Nothing but the lines from the start of the entries through the line containing "c.stackDepth != some 0" should appear in the answer, each given exactly.
#### Supplied records
-- ==== Sys2Proof/WellFormed.lean ====
section
/-! DEFINITION. What a launch of the machine needs: the checks on the configuration, the font and the program image given to Init (spec/00_scope.md R4, spec/70_reset_and_hazards.md R201).

An `Instr` needs no check: each operand's type is the field's own width (`Reg`, `Byte`, `Addr12`, `Nibble`), so that every term of it
is an instruction of R65. -/

namespace Sys2Proof

/-- STACK_DEPTH is "`none` (unbounded) or a positive count" (R4). -/
def Configuration.wellFormed (c : Configuration) : Bool :=
  c.stackDepth != some 0

/-- FONT is 80 bytes, 16 glyphs of 5 (R4, R31). -/
def fontWellFormed (font : List Byte) : Bool :=
  font.length == 80

/-- The image fits: L ≤ PROGRAM_MAX (R201). -/
def imageWellFormed (program : List Byte) : Bool :=
  decide (program.length ≤ programMax)

/-- A launch that Init gives a result for. -/
def launchWellFormed (c : Configuration) (font program : List Byte) : Bool :=
  c.wellFormed && fontWellFormed font && imageWellFormed program

end Sys2Proof
end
########
### Solution
-- ==== Sys2Proof/WellFormed.lean ====
section
/-! DEFINITION. What a launch of the machine needs: the checks on the configuration, the font and the program image given to Init (spec/00_scope.md R4, spec/70_reset_and_hazards.md R201).

An `Instr` needs no check: each operand's type is the field's own width (`Reg`, `Byte`, `Addr12`, `Nibble`), so that every term of it
is an instruction of R65. -/

namespace Sys2Proof

/-- STACK_DEPTH is "`none` (unbounded) or a positive count" (R4). -/
def Configuration.wellFormed (c : Configuration) : Bool :=
  c.stackDepth != some 0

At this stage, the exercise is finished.